Dorota Szelągowska zyskała popularność dzięki programom wnętrzarskim w TVN. Jej umiejętności aranżacyjne przyciągnęły licznych widzów, co sprawiło, że stała się cenioną ekspertką w dziedzinie metamorfoz nieruchomości. Poza ekranem projektantka jest aktywną użytkowniczką mediów społecznościowych, która chętnie dzieli się swoim życiem prywatnym.
Dorota Szelągowska otwarcie mówi o swoich doświadczeniach zdrowotnych, które przyczyniły się do zmiany jej podejścia do dbania o siebie. W zakresie diety unika glutenu, a dodatkowo stara się pozostawać aktywna. W nowym felietonie opowiedziała o tym, jak zaczęła dostrzegać niepokojące zmiany w swoim organizmie.
Dalsza część artykułu pod materiałem wideo
Dorota Szelągowska myślała, że ma menopauzę
Dorota Szelągowska w swoim najnowszym felietonie na łamach "Wysokich Obcasów" otworzyła się na temat zdrowia.

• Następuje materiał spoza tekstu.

-- ==== Sys2Proof/Machine/Batch.lean ====
section
/-!
DEFINITION. The batch sequencer: sequences and their pages (R263 to R267, R338), submission (R388, R389), the forming of
a step (R341 to R347), its commit, retirement and abort (R155, R257 to R262, R348 to R353).
-/

namespace Sys2Proof.Machine

/-! ## Sequences -/

/-- A list in the order of a strict comparison, equal members as they come. -/
def insertBy (lt : Nat → Nat → Bool) (a : Nat) : List Nat → List Nat
  | [] => [a]
  | b :: t => if lt b a || !lt a b then b :: insertBy lt a t else a :: b :: t
def sortBy (lt : Nat → Nat → Bool) (l : List Nat) : List Nat := l.foldl (fun o a => insertBy lt a o) []

/-- STATE of a sequence: 0 FREE, 1 QUEUED, 2 PREFILL, 3 DECODE, 4 PREEMPTED, 5 RECOMPUTE (R338). -/
def Side.putState (x : Side) (st i v : Nat) : Side := x.putSqf st i 0 2 0 v

/-- PRIORITY, ADMIT_STEP, PREEMPT_STEP, PROMPT_LEN. -/
def Side.seqPrio (x : Side) (st i : Nat) : Nat := x.sqf st i 0 15 8
def Side.seqAdmit (x : Side) (st i : Nat) : Nat := x.sq64 st i 16
def Side.seqOrder (x : Side) (st i : Nat) : Nat := x.sq64 st i 18
def Side.promptLen (x : Side) (st i : Nat) : Nat := x.sqf st i 3 17 0

/-- a comes before b: higher priority, then earlier admission, then earlier submission. -/
def Side.ahead (x : Side) (st a b : Nat) : Bool :=
  let pa := x.seqPrio st a
  let pb := x.seqPrio st b
  if pa != pb then decide (pb < pa)
  else if x.seqAdmit st a != x.seqAdmit st b then decide (x.seqAdmit st a < x.seqAdmit st b)
  else decide (x.seqOrder st a < x.seqOrder st b)

/-- BSQ_STAT's counts of resident and QUEUED sequences. -/
def Side.updBsq (x : Side) (st : Nat) : Side :=
  let res := (x.seqsIn st [2, 3, 5]).length
  let q := (x.seqsIn st [1]).length
  x.wr (Reg.BSQ_STAT.inst st) (setFld (setFld (x.rd (Reg.BSQ_STAT.inst st)) 16 8 res) 25 17 q)

/-- The accepted SEQ_SUBMIT command of a sequence: it completes with the sequence's final record. -/
def Side.seqCmd (x : Side) (st i : Nat) : Option (Nat × Cmd) :=
  (List.range 17).findSome? fun f => ((x.fn f).accepted.find? fun c =>
    c.op == 4 && c.handed && c.w 2 % 8 == st && bits (c.w 2) 15 8 == i).map fun c => (f, c)

/-- The detail words of a STEP or SEQ_FINAL record (R713). -/
def Side.seqDetail (x : Side) (st i step : Nat) : List Word :=
  [word (x.sqw st i 24), word (x.sqw st i 25), pack [(0, i), (8, x.sqf st i 23 3 0), (12, x.sqf st i 0 22 20)],
   word (x.nCtx st i), word (x.sqw st i 4)] ++ words64 step ++ [0]

/-- The number of the last committed step. -/
def Side.stepNum (x : Side) (st : Nat) : Nat := x.rd64 (Reg.BSQ_STEP_NUM.inst st)

/-- A STEP record of a sequence; its ring is signalled at the end of the burst (R348). -/
def Side.stepRecord (x : Side) (st i step : Nat) : Side :=
  match x.seqCmd st i with
  | some (f, c) => x.putCompletion f 1 c.ring c.op c.id 0 0 (x.seqDetail st i step)
  | none => x

/-- The final record of a sequence: the command that submitted it completes. -/
def Side.finalRecord (x : Side) (st i step status : Nat) : Side :=
  match x.seqCmd st i with
  | some (f, c) =>
    (x.putCompletion f 2 c.ring c.op c.id status 0 (x.seqDetail st i step)).modFn f fun s => { s with
      accepted := s.accepted.filter fun k => !(k.ring == c.ring && k.id == c.id)
      done := rememberId s.done c.ring c.id }
  | none => x

/-- Signal the completion rings of some functions, each once. -/
def Side.signalAll (x : Side) (l : List Nat) : Side := l.eraseDups.foldl Side.signalCq x

/-- The functions whose commands some sequences belong to. -/
def Side.seqFns (x : Side) (st : Nat) (l : List Nat) : List Nat := l.filterMap fun i => (x.seqCmd st i).map (·.1)

/-! ## Pages of a sequence -/

/-- A sequence leaves a page: the page is freed when no other sequence's list names it, else those that are left share it,
and its OWNER is the lowest of them, in whatever state the page is (R263, R265). -/
def Side.dropShare (x : Side) (st i p : Nat) : Side :=
  match (x.sharers st p).filter (· != i) with
  | [] => x.freePage st p
  | l =>
    let w := x.pword st p
    x.putPword st p (if w % 8 = 2 then sharedWord w l else (setFld (word w) 15 8 (l.headD 0)).toNat)

/-- Every page of a sequence is freed and its entries are closed (R237). -/
def Side.freeSeq (x : Side) (st i : Nat) : Side :=
  (x.entriesOf st i).foldl (fun y e =>
    let p := y.getEntry st e.2.2
    if pageTier p = 3 then y
    else
      let y := (y.dropShare st i p).putEntry st e.2.2 noPage
      if pageTier p = 2 && y.pstate st p = 0 then y.modStl st fun s => { s with crc := s.crc.drop p } else y) x

/-- A sequence leaves the table with a status and a reason (R349, R350): its pages are freed, its entry is FREE, its final
record is written. -/
def Side.endSeq (x : Side) (st i step status reason : Nat) : Side :=
  let x := (x.putSqf st i 0 31 24 status).putSqf st i 0 22 20 reason
  let x := x.finalRecord st i step status
  ((x.freeSeq st i).putState st i 0).updBsq st

/-- The pages of a step that belong to one sequence are trimmed. -/
def Side.trimSeq (x : Side) (st i : Nat) : Side :=
  match (x.stl st).step with
  | some t =>
    (x.trimAlloc st (t.alloc.filter fun a => a.1 == i)).modStl st fun s => { s with step := s.step.map fun t => { t with alloc := t.alloc.filter fun a => a.1 != i } }
  | none => x

/-- A swap of a sequence stops: the pages it has reserved or copied are freed (R282). -/
def Side.dropSwap (x : Side) (st : Nat) : Side :=
  match (x.stl st).swap with
  | none => x
  | some w =>
    let x := (w.left ++ w.copied).foldl (fun y m =>
      let y := if y.pstate st m.2.1 = 3 then y.putPword st m.2.1 (y.pword st m.2.1 / 8 * 8 + 1) else y
      y.putPword st m.2.2 0) x
    let x := x.modStl st fun s => { s with swap := none }
    (List.range 4).foldl (fun y u =>
      if y.field (Reg.PDMA_STAT.inst u) 6 4 = st && y.flag (Reg.PDMA_STAT.inst u) 7 && y.field (Reg.PDMA_STAT.inst u) 1 0 = 2 then
        y.setField (Reg.PDMA_STAT.inst u) 1 0 0 else y) x

/-- Spill and fill moves of a sequence are given up: their pages take back the state that the targets were given, and the
targets are freed. -/
def Side.dropMoves (x : Side) (st i : Nat) : Side :=
  let mine := (x.stl st).moves.filter fun m => m.1 == i
  let x := mine.foldl (fun y m =>
    let y := if y.pstate st m.2.2.1 = 3 then (y.putPword st m.2.2.1 (y.pword st m.2.2.2)).reshare st m.2.2.1 else y
    y.putPword st m.2.2.2 0) x
  x.modStl st fun s => { s with moves := s.moves.filter fun m => m.1 != i }

/-- A sequence is ended from outside a step's commit: aborted, reset, removed, or lost with the shed (R282, R350). -/
def Side.cutSeq (x : Side) (st i status : Nat) : Side :=
  let x := if ((x.stl st).swap.map (·.seq)) == some i then x.dropSwap st else x
  let x := (x.dropMoves st i).trimSeq st i
  let x := x.modStl st fun s => { s with step := s.step.map fun t => { t with out := t.out.add i, gone := t.gone.add i } }
  let fs := x.seqFns st [i]
  ((x.endSeq st i (x.stepNum st) status 0).count Ct.BSQ_SEQ_ABORTED st).signalAll fs

/-! ## Submission (R388, R389) -/

/-- The parameters of a SEQ_SUBMIT command, as words 2 to 12 of its entry hold them. DEDUCED, note 73. -/
structure SeqReq where
  stall : Nat
  seq : Nat
  mask : Nat
  verify : Nat
  prio : Nat
  cand : Nat
  prefix_ : Nat
  cap : Nat
  prompt : Nat
  shareF : Nat
  share : Bool
  stop : Nat
  maxNew : Nat
  donor : Nat
  lb : Nat
  hist : Nat
  candAt : Nat
  tag : Nat
  reserved : Bool
deriving DecidableEq, Repr

/-- Read the parameters (DESIGN CHOICE, log: the spec gives the fields and no layout). DEDUCED, note 73. -/
def Cmd.seqReq (c : Cmd) : SeqReq :=
  let w2 := c.w 2
  let w8 := c.w 8
  { stall := w2 % 8, seq := bits w2 15 8, mask := bits w2 18 16, verify := bits w2 19 19, prio := bits w2 27 20, cand := bits w2 31 28
    prefix_ := bits (c.w 3) 17 0, cap := bits (c.w 3) 31 18, prompt := bits (c.w 4) 17 0, shareF := bits (c.w 4) 30 18
    share := bits (c.w 4) 31 31 == 1, stop := c.w 5, maxNew := bits (c.w 6) 17 0, donor := bits (c.w 6) 25 18
    lb := c.w 7 + 2 ^ 32 * bits w8 7 0, hist := c.w 9 + 2 ^ 32 * bits w8 15 8, candAt := c.w 10 + 2 ^ 32 * bits w8 23 16
    tag := c.w64 11
    reserved := bits w2 7 3 != 0 || bits (c.w 6) 31 26 != 0 || bits w8 31 24 != 0 || c.w 13 != 0 || c.w 14 != 0 || c.w 15 != 0 }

Jakiś czas temu zauważyła, że zaczęła miewać problemy z pamięcią, jej wzrok się pogorszył, łatwiej się męczy, a dodatkowo przytyła. Po przejrzeniu forów internetowych była pewna, że zmaga się z cukrzycą, dlatego jak najszybciej ruszyła po poradę lekarską.

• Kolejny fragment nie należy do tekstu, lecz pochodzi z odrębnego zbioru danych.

/-- A copy of a frame goes to every master port of a domain. -/
def Side.toMasters (x : Side) (p : Nat) (wt : Bool) (f : EthFrame) (st : Stamp) : Side :=
  (List.range 8).foldl (fun (x : Side) q =>
    if q != p && x.portRole q wt == 3 then
      x.enqueue q { frame := f, cls := clsOf none f, mask := 0, res := none, in_ := some (x.netIn p st), held := false }
    else x) x

/-- A PTP message of a configured domain ends in the time engine, which relays what the slave port receives: the Sync,
two-step however it came (R41), and its Follow_Up after it (R48). -/
def Side.relayFrame (p : Nat) (wt : Bool) (m : PtpMsg) (f : EthFrame) (st : Stamp) (x : Side) : Side :=
  if x.portRole p wt != 2 || x.isGm wt then x
  else match m.kind with
    | .sync => (x.relaySync p wt m f).toMasters p wt { f with ptp := some (twoStepSync m) } st
    | .followUp => if x.followsSync p wt m then x.toMasters p wt f st else x
    | .event => x

/-- ETH_FRAME_RX (R577, R582, R584 to R586). -/
def execEthFrameRx (n : Now) (d : Ch) (p : Fin 9) (f : EthFrame) (fcsOk : Bool) (par : Option Nat) (s : State) :
    Host.Outcome State Fault Refusal :=
  onLive n d (fun x =>
    if !x.portUp p then x
    else if !fcsOk then (x.count Ct.NET_RX_FRAMES p).count Ct.NET_FCS_ERRORS p
    else if x.maxFrame p < wireBytes f then (x.count Ct.NET_RX_FRAMES p).count Ct.NET_OVERSIZE p
    else match f.ptp.bind fun m => (x.ptpBase m).map fun wt => (m, wt) with
      | some (m, wt) => (x.count Ct.NET_RX_FRAMES p).relayFrame p wt m f x.stamp
      | none =>
        if !x.netLoaded then x.count Ct.NET_RX_FRAMES p
        else (x.count Ct.NET_RX_FRAMES p).switchFrame p f par x.stamp) s

/-! ## Transmission (R588 to R594) -/

/-- What keeps the first frame of a class from starting: 0 nothing, 1 it cannot finish before its gate closes (R588),
2 its gate is closed, HOLD holds it (R589), or a frame is in transmission. -/
def Side.txBlock (x : Side) (p : Nat) (i : NetFrame) : Nat :=
  let e := x.express p i.cls
  let busy := match (x.port p).tx with
    | [] => false
    | [t] => !(e && !x.express p t.item.cls)
    | _ => true
  let g := x.gateOf p i.cls
  let whole := x.wireTime p (wireBytes i.frame)
  let len := if e then whole else min whole (x.fragTime p)
  if busy || !g.1 || (!e && x.flag (Reg.NET_PORT_STAT.inst p) 10) then 2
  else if (g.2.map fun t => decide (10 * t < len)).getD false then 1
  else 0

/-- The first queued frame of each class, highest class first (R578: strict priority). -/
def Side.heads (x : Side) (p : Nat) : List NetFrame :=
  ([7, 6, 5, 4, 3, 2, 1, 0] : List Nat).filterMap fun c => (x.port p).queue.find? fun i => i.cls == c

/-- Take the first frame of a class off a queue. -/
def takeCls (c : Nat) : List NetFrame → List NetFrame
  | [] => []
  | i :: t => if i.cls = c then t else i :: takeCls c t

"Pani Doroto, wie pani, że się starzejemy skokowo?" - pani doktor aż zsunęła okulary, żeby spojrzeć mi głęboko w oczy. Tak wiecie, znacząco. To było tuż po tym, jak skończyłam mój wywód mający ją przekonać do tego, że mam cukrzycę. Bo czym innym wytłumaczyć pogorszenie się wzroku, problemy z pamięcią, zmęczenie, dodatkowe kilogramy, a nawet problemy ze skórą i że to wszystko pojawiło się w ciągu trzech miesięcy właściwie? - wspomina.
Szelągowska zdecydowała się zaufać w kwestii zdrowia doświadczonej lekarce i zaakceptowała to, że jej ciało będzie się jeszcze wielokrotnie zmieniać.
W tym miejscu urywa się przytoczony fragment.